Os Trigonum: Should You Treat It Surgically?
- Volume 22 - Issue 9 - September 2009
- 45514 reads
- 1 comments
In my practice, patients usually present three to four days after injury with pain and swelling of the posterior ankle joint. A majority of these patients are under the age of 40. After a thorough history and physical, I will attempt to recreate the position of the foot and ankle at the time of injury. This produces pain along the posterior ankle joint. I take three views of the ankle to rule out a fracture and confirm the presence of an os trigonum. I also take contralateral views for comparison.
After diagnosing os trigonum syndrome, I place the patient into a CAM walker and crutches if needed. I will start the patient immediately on a standard nonsteroidal anti-inflammatory (NSAID) medication. The patient may remove the CAM walker for bathing and applying ice to the ankle. However, I instruct the patient to wear it at all times while weightbearing. Patients wear the CAM walker for four to six weeks.
At that time, if they continue to have residual pain and swelling of the posterior ankle joint, then I will recommend a cortisone injection. I use 1 cc of 10 mg/mL of triamcinolone (Kenalog, Bristol Myers-Squibb) with 1 cc of 0.25% marcaine plain injected posterior lateral behind the fibula and peroneal tendons into the posterolateral aspect of the joint. Patients wear the CAM walker for an additional two to three weeks after the injection.
Once symptoms have resolved, I have the patient initiate a physical therapy program for strengthening and range of motion exercises. At this time, patients have returned to regular sneakers without any assistance.
In order to prevent further injury and reoccurrence, patients wear an ankle brace for walking and athletic activities. It is important to identify and address biomechanical faults of the foot and ankle that may contribute to patient symptoms. I will usually prescribe a rigid orthotic with rearfoot extrinsic posting to vertical and neutral forefoot posting.
I find that most patients are asymptomatic with conservative treatment in six to eight weeks. Preventing re-injury decreases the possible need for surgical excision.
When Is Surgery Recommended?
It is difficult to find studies that document the success of conservative treatment versus surgical excision. There is a general consensus and agreement to start with conservative treatment for an undefined length of time. This eventually proceeds to surgical excision once conservative treatment has failed.
However, a vast majority of patients who present with an initial injury respond well with conservative treatment. These patients rarely require surgical excision since their symptoms are due to a single traumatic event.
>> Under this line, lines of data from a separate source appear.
/-! ### Encoding what a word decodes to -/

theorem encode_decodeKey : ∀ k : BitVec 9,
    ∀ i ∈ (decodeKey k).toOption, encode i = .key k ∧ WellFormed i := by
  decide +kernel

theorem encode_decodeUnpackKey (k : BitVec 17) :
    encode (decodeUnpackKey k) = .unpackKey k ∧ WellFormed (decodeUnpackKey k) := by
  obtain ⟨termSeen, n, rfl⟩ : ∃ termSeen n, unpackKey termSeen n = k := ⟨_, _, unpackKey_fields k⟩
  have hfields := packWord_fields n
  rw [decodeUnpackKey_unpackKey]
  cases termSeen with
  | true => exact ⟨rfl, rfl⟩
  | false =>
    cases hmarker : wordMarker n with
    | true => exact ⟨congrArg (fun word => CodeWord.unpackKey (unpackKey false word)) (hmarker ▸ hfields), rfl⟩
    | false => exact ⟨congrArg (fun word => CodeWord.unpackKey (unpackKey false word)) (hmarker ▸ hfields), rfl⟩

theorem encode_decodeCommand : ∀ b : BitVec 8,
    encode (decodeCommand b) = .cmd b ∧ WellFormed (decodeCommand b) := by
  decide +kernel

/-- The classes of an encoder input element, with what selects each (30_encoding.md R78). -/
theorem decodeZscii_cases (sc : ShortcutMap) (c : Nat) :
    (c = 0x0020 ∧ decodeZscii sc c = .encSpace) ∨ (1024 ≤ c ∧ decodeZscii sc c = .encOor c) ∨
      (c < 1024 ∧ c ≠ 0x0020 ∧
        ((∃ z, scGet sc (zsciiOfInput c) = some (.one z) ∧ decodeZscii sc c = .encSc1 (zsciiOfInput c) z) ∨
          (∃ shift z, scGet sc (zsciiOfInput c) = some (.two shift z) ∧
            decodeZscii sc c = .encSc2 (zsciiOfInput c) shift z) ∨
          (scGet sc (zsciiOfInput c) = none ∧ decodeZscii sc c = .encEsc (zsciiOfInput c)))) := by
  by_cases hspace : c = 0x0020
  · exact .inl ⟨hspace, hspace ▸ decodeZscii_space sc⟩
  · by_cases hrange : c < 1024
    · refine .inr (.inr ⟨hrange, hspace, ?_⟩)
      cases hget : scGet sc (zsciiOfInput c) with
      | none => exact .inr (.inr ⟨rfl, decodeZscii_none hrange hspace hget⟩)
      | some sh =>
        cases sh with
        | one z => exact .inl ⟨z, rfl, decodeZscii_one hrange hspace hget⟩
        | two shift z => exact .inr (.inl ⟨shift, z, rfl, decodeZscii_two hrange hspace hget⟩)
    · exact .inr (.inl ⟨Nat.le_of_not_lt hrange, decodeZscii_outOfRange sc (Nat.le_of_not_lt hrange)⟩)

theorem encode_decodeZscii (sc : ShortcutMap) (c : Nat) : encode (decodeZscii sc c) = .zscii c := by
  rcases decodeZscii_cases sc c with
    ⟨rfl, hi⟩ | ⟨-, hi⟩ | ⟨hc, -, ⟨z, -, hi⟩ | ⟨shift, z, -, hi⟩ | ⟨-, hi⟩⟩ <;> rw [hi]
  · rfl
  · rfl
  all_goals exact congrArg CodeWord.zscii (toNat_zsciiOfInput hc)

/-- Under any shortcut map, a word that decodes is the encoding of what it decodes to. -/
theorem encode_of_decode {sc : ShortcutMap} {w : CodeWord} {i : Instr} (h : decode sc w = .ok i) : encode i = w := by
  cases w with
  | key k => exact (encode_decodeKey k i (congrArg Except.toOption h)).1
  | unpackKey k => exact Except.ok.inj h ▸ (encode_decodeUnpackKey k).1
  | zscii c => exact Except.ok.inj h ▸ encode_decodeZscii sc c
  | cmd b => exact Except.ok.inj h ▸ (encode_decodeCommand b).1

section Derived
variable {table : AlphabetTable} {c : Zscii}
If patients continue to have reoccurrence of injury or fail to respond to conservative treatment, then surgical excision is recommended.
Like all surgical procedures, surgical excision of the os trigonum has associated risks and complications. Incision approaches for removal of the os trigonum include a posterior medial or posterior lateral ankle incision. Podiatric surgeons most commonly employ the posterior lateral incision in order to avoid injury to the neurovascular structures of the tarsal tunnel.
The main complication with this approach is injury to the sural nerve, which can result in sural neuritis, reflex sympathetic dystrophy syndrome, and sensory loss of the lateral ankle joint.5 While these complications are rare, they may cause permanent disability to the patient if they occur.
In Conclusion
Patients who present with an initial injury and first time occurrence of os trigonum syndrome respond well to conservative treatment. One would only consider surgical excision if these conservative measures fail to alleviate symptoms or if the symptoms reoccur. Correcting the faulty biomechanics with a custom orthosis is imperative to prevent further injury and reoccurrence.
Dr. Sekel is board qualified in forefoot and rearfoot surgery by the American Board of Podiatric Surgery. He practices in Chambersburg, Pa. and Hagerstown, Md.









I have a patient that I am treating for Os Trigonum Syndrome except the Os Trigonum appears to be fused to the calcaneus just posterior to the lateral process of the talus, is this still considered an Os Trigonum? B/L views show a similar presentation on the opposite foot. This patient also has significant peroneal subluxation with audible popping and there is Talo-navicular joint spurring and DJD are these findings linked to the chronic effects of a lack of plantarflextion secondary to the Os Trigonum?